Personal information
- Born: October 19, 1958 (age 67) Chicago, Illinois, U.S.
- Listed height: 6 ft 7 in (2.01 m)
- Listed weight: 205 lb (93 kg)

Career information
- High school: Carl Schurz (Chicago, Illinois)
- College: Joliet JC (1976–1978); Purdue (1978–1980);
- NBA draft: 1980: 2nd round, 46th overall pick
- Drafted by: Boston Celtics
- Playing career: 1980–1990
- Position: Small forward

Career history
- 1980–1981: Maine Lumberjacks
- 1983–1984: BC Giants Osnabrück
- 1985–1986: Barreirense
- 1986–1988: Sporting CP
- 1988–1989: FC Porto
- 1989–1990: Belenenses
- Stats at Basketball Reference

= Arnette Hallman =

American basketball player

Arnette Lamar Hallman (born October 19, 1958) is an American former professional basketball player.

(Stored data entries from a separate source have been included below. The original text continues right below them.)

-- ==== Sys2Proof/Tests/Slice0.lean ====
section
/-! SUPPORT. Small tests: each field rule refuses an ill-formed term; words written out from the layouts of the manual decode to
their instructions; one step of small states; for each statement of Certificates/Slice0/Obligations.lean states and
operands that meet its hypotheses. Expected values are the manual's or worked out by hand from it. -/

set_option Elab.async false

namespace Sys2Proof.Tests

open Sys2Proof Sys2Proof.Machine Sys2Proof.Safety Sys2Proof.Rules

/-! ## Field rules: one ill-formed term for each (02 R62) -/

theorem test_wf_sadd : check (.sadd ⟨false, 1, 2, 3, 0⟩) = none := by decide +kernel
theorem test_ill_opcode : decode 0 0 = .error .opcode := rfl
theorem test_ill_variant_decode : decode 0x1650000000000000 0 = .error .variant := rfl
theorem test_ill_reserved : decode 0x1610000000000001 0 = .error .reserved := rfl
theorem test_ill_unused_scalar : check (.smov ⟨false, 1, 2, 3, 0⟩) = some .unused := by decide +kernel
theorem test_ill_unused_vector : check (.vtag ⟨false, 1, 0, 0, 0, 1, 2, 0, 0⟩) = some .unused := by decide +kernel
theorem test_ill_unused_immediate : check (.vmovImm ⟨false, 1, 4, 5, 0, false, 7⟩) = some .unused := by decide +kernel
theorem test_ill_unused_control : check (.exit ⟨false, 0, 0, 1, 0⟩) = some .unused := by decide +kernel
theorem test_ill_unused_memory : check (.lds ⟨false, 8, 4, 5, 0, 0, 2, 0, 0, 0⟩) = some .unused := by decide +kernel
theorem test_ill_unused_engine : check (.cpy ⟨false, 3, 1, 0, 6, 7, 9, 4, false, 1, 0⟩) = some .unused := by decide +kernel
theorem test_ill_unused_counter : check (.cpy ⟨false, 3, 0, 0, 6, 7, 9, 4, false, 0, 0⟩) = some .unused := by decide +kernel
theorem test_ill_unused_system : check (.fence ⟨false, 11, 1, 4, 0, 0, 0⟩) = some .unused := by decide +kernel
theorem test_ill_flag : check (.vadd ⟨false, 1, 2, 3, 0, 0, 1, 0, 2⟩) = some .flag := by decide +kernel
theorem test_ill_flag_required : check (.vmovs ⟨false, 1, 0, 3, 0, 0, 1, 0, 0⟩) = some .flag := by decide +kernel
theorem test_ill_flag_immediate : check (.vandImm ⟨false, 1, 4, 5, 0, true, 7⟩) = some .flag := by decide +kernel
theorem test_ill_xword_vector : check (.vadd ⟨false, 1, 2, 3, 0, 0, 1, 0, 0x100⟩) = some .xword := by decide +kernel
theorem test_ill_xword_engine : check (.kmv ⟨false, 0, 0, 0, 1, 0, 9, 0, true, 1, 0⟩) = some .xword := by decide +kernel
theorem test_ill_type : check (.vmul ⟨false, 2, 4, 6, 0, 0, 13, 0, 0⟩) = some .type := by decide +kernel
theorem test_ill_type_immediate : check (.vfaddImm ⟨false, 1, 4, 5, 0, false, 7⟩) = some .type := by decide +kernel
theorem test_ill_type_size : check (.ld 3 ⟨false, 8, 4, 255, 0, 0, 0, 0, 0, 0⟩) = some .type := by decide +kernel
theorem test_ill_rounding : check (.vfadd ⟨false, 1, 2, 3, 0, 0, 3, 6, 0⟩) = some .rounding := by decide +kernel
theorem test_ill_condition_vector : check (.vcmp ⟨false, 1, 2, 3, 0, 0, 1, 6, 0⟩) = some .rounding := by decide +kernel
theorem test_ill_scope_memory : check (.ld 1 ⟨false, 8, 4, 255, 0, 6, 2, 1, 0, 0⟩) = some .scope := by decide +kernel
theorem test_ill_scope_engine : check (.mcst ⟨false, 3, 0, 0, 6, 7, 9, 4, false, 1, 0⟩) = some .scope := by decide +kernel
theorem test_ill_scope_system : check (.fence ⟨false, 11, 0, 7, 0, 0, 0⟩) = some .scope := by decide +kernel
theorem test_ill_size : check (.ld 1 ⟨false, 8, 4, 255, 0, 0, 5, 0, 0, 0⟩) = some .size := by decide +kernel
theorem test_ill_ordering : check (.ld 1 ⟨false, 8, 4, 255, 0, 1, 2, 3, 0, 0⟩) = some .ordering := by decide +kernel
theorem test_ill_ordering_weak : check (.ld 1 ⟨false, 8, 4, 255, 0, 1, 2, 0, 0, 0⟩) = some .ordering := by decide +kernel
theorem test_ill_hint : check (.ldl 1 ⟨false, 8, 4, 255, 0, 0, 2, 0, 1, 0⟩) = some .hint := by decide +kernel
theorem test_ill_condition : check (.brc ⟨true, 2, 0, 5, 6⟩) = some .condition := by decide +kernel
theorem test_ill_register_pair : check (.vadd ⟨false, 1, 2, 4, 0, 0, 13, 0, 0⟩) = some .register := by decide +kernel
theorem test_ill_register_mask : check (.mand ⟨false, 8, 1, 2, 0⟩) = some .register := by decide +kernel
theorem test_ill_register_data : check (.ld 0 ⟨false, 9, 4, 255, 0, 0, 3, 0, 0, 0⟩) = some .register := by decide +kernel
theorem test_ill_register_target : check (.jmpi ⟨false, 0, 0, 3, 0⟩) = some .register := by decide +kernel
theorem test_ill_subField : check (.scmp ⟨false, 1, 2, 3, 6⟩) = some .subField := by decide +kernel
theorem test_ill_subField_width : check (.sbfx ⟨false, 1, 2, 0, 63 + 64 * 2⟩) = some .subField := by decide +kernel
theorem test_ill_subField_signal : check (.csig ⟨false, 0, 0, 0, 0, 3, 0⟩) = some .subField := by decide +kernel
theorem test_ill_subField_bound : check (.joinBnd ⟨false, 0, 4, 0, 0⟩) = some .subField := by decide +kernel
theorem test_ill_variant_element : check (.vunpk 2 ⟨false, 1, 2, 0, 4, 0, 3, 0, 0⟩) = some .variant := by decide +kernel
theorem test_ill_level : check (.bararv ⟨false, 0, 0, 5, 3, 0, 0⟩) = some .level := by decide +kernel
theorem test_ill_level_number : check (.barwait ⟨false, 0, 0, 5, 0, 16, 0⟩) = some .level := by decide +kernel
theorem test_ill_extension : check (.cpy ⟨false, 3, 0, 0, 6, 7, 9, 4, true, 1, 8⟩) = some .extension := by decide +kernel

He played college basketball for the Joliet JC Wolves and Purdue Boilermakers. Hallman was selected in the second round of the 1980 NBA draft by the Boston Celtics and spent the majority of his professional career in Europe.

== College career ==
Hallman began his collegiate career at Joliet Junior College before transferring to play for the Purdue Boilermakers, where he was a starter for his two seasons there. While playing for the Boilermakers, Hallman was renowned for his jumping ability and rebounding skills. He made 67 appearances for Purdue with 65 starts, averaging 8.4 points and 5.4 rebounds a contest. He made headlines when scoring the game winner against Magic Johnson's Michigan State Spartans in January 1979. In 1980, Hallman advanced to the Final four of the NCAA Division I basketball tournament.

==Professional career==
Hallman was selected by the Boston Celtics in the second round of the 1980 NBA draft. He attended training camp but was cut before the start of the season. The Celtics assigned him to their affiliate team in the Continental Basketball Association (CBA), the Maine Lumberjacks. Midway through the 1980–81 season, he suffered a broken foot and then slipped a vertebra in his back which ruled him out for the rest of the season. In January 1981, he returned to the Boilermakers to serve as a volunteer assistant coach while he recovered from his injuries.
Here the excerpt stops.